Thursday, April 15, 2010

Using the find command

Today I was working on a problem with a coworker, and I saw him start to type the following:

find . | grep

I said, "no, I'm not going to let you do that. You need to do it the right way." (Yes, I do that sort of thing. Don't act like you didn't expect it.)

Don't get me wrong, there's nothing wrong with grep. It's a fine tool, and I encourage people to constantly try to become better with it. But it has its place, and this was not it. Using the find command properly in this case would result in less typing, and would spawn one less process. It may not be important for a one-line command, but in a larger script it might be more significant. Better to get in the right habit now, so that when you do find yourself working on that big script, you do it right the first time.

The find command is extremely powerful. Unlike locate, which uses a pre-built database of files and paths on your system, find searches your filesystem in real time, paying more attention to the individual files, and their properties. It may be slower than locate, but it's more accurate and far more flexible.

I see people use find mostly to search by filename, but it has plenty of other options. Let's start with filename and build from there. There are two relevant options:

-name
-iname

They are identical, except that -iname is case insensitive. Since files on a *nix system are traditionally all lowercase, you might want to save yourself a few processor cycles and just go with -name. If there's a chance that case may be an issue, use -iname instead.

find -name 'myfile.txt'

Using quotes is not strictly necessary with most filenames, but it's a good habit to get into. Keep in mind that by default, find searches by exact filenames. If you're not sure what the extension is, or you want to look anywhere in the filename, you can use globs:

find -iname '*myfile*'

The above commands will process files recursively, inside the current working directory. If you want to search a different directory, you need to specify it before any other options:

find /etc -name passwd

There are a few subtleties of find that you will encounter. They're not usually a big deal, but they can be annoying sometimes. For instance, find does not sort its results. If I expect a lot of results, I generally pipe it through the sort command. It also isn't very good at searching its own results, which is where grep can come in handy:

find / -name 'Net' | sort | grep -i perl

Now that you have the basics of find, let's explore some of the other options. Two that I use extensively are:

-ok
-exec

Again, these options are identical in purpose, but there is an important difference in how they behave. Both of them will execute a command on each file found, but -ok will ask for permission first (for each file) while -exec will just do it.

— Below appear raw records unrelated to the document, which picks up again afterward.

/-! ## Run writes -/

/-- The wipe start (R93), with a home link that is UP and has a place for the order: the records become WIPING, the
order is placed, the wipe is outstanding and its deadline starts. -/
def sendWipe (c : CtxId) (w : Work) (r : Run) (l : LinkId) (s : State) : State :=
  let image := r.image.map (fun e => (e.1, { e.2 with state := .wiping c e.2.content }))
  let r := { r with
    image := image, wipe := .outstanding l, deadline := some (.wipe s.settings.wipeDeadline) }
  let s := setWork c (some { w with request := .noRequest, waiting := false, run := some r }) s
  placeFrame l (.wipe r.base r.order c (s.runSeq c)) (runWrite image s)

/-- The wipe start of a context (R93). A home link without a place for the order leaves UP first (R147); a run with no
home is taken as one whose home link is OFF (R130, log 23). -/
def doWipeStart (c : CtxId) (s : State) : State :=
  match s.work c with
  | none => s
  | some w =>
      match w.run with
      | none => s
      | some r =>
          match s.homeLink r.base with
          | none => modWork c (Work.failWipe .wipeLinkDown none) s
          | some l =>
              if (s.link l).state = .up then
                if orderCount (s.link l) < Config.orderSize then sendWipe c w r l s
                else modWork c (Work.failWipe .wipeLinkDown (some l)) (leaveUpToRejoin l .protocol s)
              else modWork c (Work.failWipe .wipeLinkDown (some l)) s

/-- The owner a content names. -/
def Stable.owner : Stable → Option Nat
  | .held o _ | .shared o _ _ => some o
  | .vacant | .wiped | .fenced => none

/-- The content names a group. -/
def Stable.isShared : Stable → Bool
  | .shared _ _ _ => true
  | .vacant | .wiped | .held _ _ | .fenced => false

/-- The content a commit writes to a record (R80, R96, R116). -/
def committedContent (op : RangeOp) (outcome : RunOutcome) (asWiped : Bool) (prior : Stable) : Stable :=
  match outcome with
  | .fenced _ _ => .fenced
  | .clean => if asWiped then .wiped else op.result prior

/-- A record as a commit writes it: generation + 1, holders less the cleared links (R96, R116). -/
def committedRecord (op : RangeOp) (run : Run) (asWiped : Bool) (r : GranuleRecord) : GranuleRecord :=
  { state := .stable (committedContent op run.outcome asWiped r.content)
    generation := r.generation + 1
    holders := minusLinks r.holders run.cleared }

/-- Held counts at the commit of one record (R9). -/
def adjustHeld (old new : Stable) (s : State) : State :=
  match old.owner, new.owner with
  | some a, some b => if a = b then s else raiseHeld b 1 (lowerHeld a 1 s)
  | some a, none => lowerHeld a 1 s
  | none, some b => raiseHeld b 1 s
  | none, none => s

/-- The reference counts at the commit of a run's records: SHARE gains those written SHARED, UNSHARE loses each record
written (R15). -/
def adjustRefs (op : RangeOp) (written : List Stable) (s : State) : State :=
  match op with
  | .share _ group => raiseRefs group (written.filter Stable.isShared).length s
  | .unshare group => lowerRefs group written.length s
  | .assign _ _ | .reclaim _ _ | .transfer _ _ _ _ | .wipe | .releaseFence => s

/-- The tables at a commit: held counts, reference counts, and the run's reservation (R97, R117). -/
def adjustTables (job : Job) (op : RangeOp) (run : Run) (asWiped : Bool) (s : State) : State :=
  let s := run.image.foldl (fun s e =>
    adjustHeld e.2.content (committedContent op run.outcome asWiped e.2.content) s) s
  let s := adjustRefs op (run.image.map (fun e => committedContent op run.outcome asWiped e.2.content)) s
  releaseReservation job (2 ^ run.order) s

/-- The running counts at a commit (R97, R117). -/
def Work.countCommit (run : Run) (w : Work) : Work :=
  match run.outcome with
  | .clean => { w with changed := w.changed + run.image.length }
  | .fenced _ _ => { w with fenced := w.fenced + run.image.length }

/-- The FENCED notice of a fenced commit that writes at least one record (R118). -/
def offerFenced (c : CtxId) (w : Work) (run : Run) (s : State) : State :=
  match run.outcome with
  | .clean => s
  | .fenced cause link =>
      if run.image.isEmpty then s
      else
        offerNotice (.fenced w.tag w.job.kindCode c run.base run.order run.image.length cause link) s

/-- The commit run write (R96 to R98, R116 to R118). -/
def doCommit (c : CtxId) (asWiped : Bool) (s : State) : State :=
  match s.work c with
  | none => s
  | some w =>
      match w.run, w.job.op with
      | some run, some op =>
          let records := run.image.map (fun e => (e.1, committedRecord op run asWiped e.2))
          let s := adjustTables w.job op run asWiped s
          let s := modWork c (Work.countCommit run) s
          let decided := redecideRun run.base (2 ^ run.order) records s
          let s := offerFenced c w run (runWrite decided.2 decided.1)
          endRun c s
      | _, _ => s

/-- A record as a revert writes it: its prior content and its generation, holders less the cleared links (R121). -/
def revertedRecord (run : Run) (r : GranuleRecord) : GranuleRecord :=
  { state := .stable r.content, generation := r.generation, holders := minusLinks r.holders run.cleared }

/-- A stopped context gives back the reservation of every granule not committed and enters POST with status ABORTED and
its counts (R122); its run, if it has one, ends (log 17). -/
def stopContext (c : CtxId) (w : Work) (s : State) : State :=
  releaseReservation w.job (w.job.limit - w.cursor)
    (modWork c (fun w => w.enterPost .aborted none w.counts) (advanceSeq c s))

/-- The revert run write (R121, R122). -/
def doRevert (c : CtxId) (s : State) : State :=
  match s.work c with
  | none => s
  | some w =>
      match w.run with
      | none => s
      | some run =>
          let records := run.image.map (fun e => (e.1, revertedRecord run e.2))
          let decided := redecideRun run.base (2 ^ run.order) records s
          stopContext c w (runWrite decided.2 decided.1)

/-! ## Records lost under change (R56, R120) -/

/-- A context's run image holds a granule. -/
def Work.holdsImage (g : Nat) (w : Work) : Bool :=
  match w.run with
  | some r => r.image.any (fun e => e.1 == g)
  | none => false

/-- A lost record leaves the run image and is counted fenced. -/
def Work.loseRecord (g : Nat) (w : Work) : Work :=
  if w.holdsImage g then
    { w.modRun (fun r => { r with image := r.image.filter (fun e => !(e.1 == g)) }) with fenced := w.fenced + 1 }
  else w

end Sys2Proof.Machine
end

find /etc -name '*conf' -exec mv {} {}.orig \;

First off, everything between -exec (or -ok) and \; is the command that you want to run. Make sure you escape that semi-colon at the end with a backslash, or you'll be sorry. The {} is a placeholder for the filename that was found by find. In this case, we're actually going to be performing a series of commands that looks like this:

mv /etc/httpd/conf/httpd.conf /etc/httpd/conf/httpd.conf.orig
mv /etc/httpd/conf.d/ssl.conf /etc/httpd/conf.d/ssl.conf.orig
mv /etc/httpd/conf.d/perl.conf /etc/httpd/conf.d/perl.conf.orig
...SNIP...

You're not limited to just searching filenames by glob. The find command does actually have support for regular expressions, using the following:

-regex
-iregex

I don't think I need to tell you that -iregex is the case-insensitive version of -regex. If you already know how to use grep, this isn't much of a stretch:

find -regex ".*deskto."

The find command also supports boolean logic:

-and (or -a)
-or (or -o)
-not

Let's combine these with couple more options from the man page:

touch /tmp/jayceweb.tar.bz2
find / -user jayce -and -group apache -exec tar --remove-files -jrf /tmp/jayceweb.tar.bz2 {} \;

This is the sort of command a person might run if they found a user on their system that they didn't trust, and wanted to quaratine all of their web files. First we make an empty tar file, then we add the suspicious files to it, removing them once they've been archived. It assumes that the user that owns the files is jayce, and the group that owns the files is apache. You could also make use of:

-uid
-gid
-nouser
-nogroup

That's probably enough of a primer to get you started. Now would be a good time to check the man page for some of the other myriad options that you can use to check by date stamp(s), file size, file type and even permissions. A little practice with this powerful command will save you time and energy, and increase your productivity like you won't believe.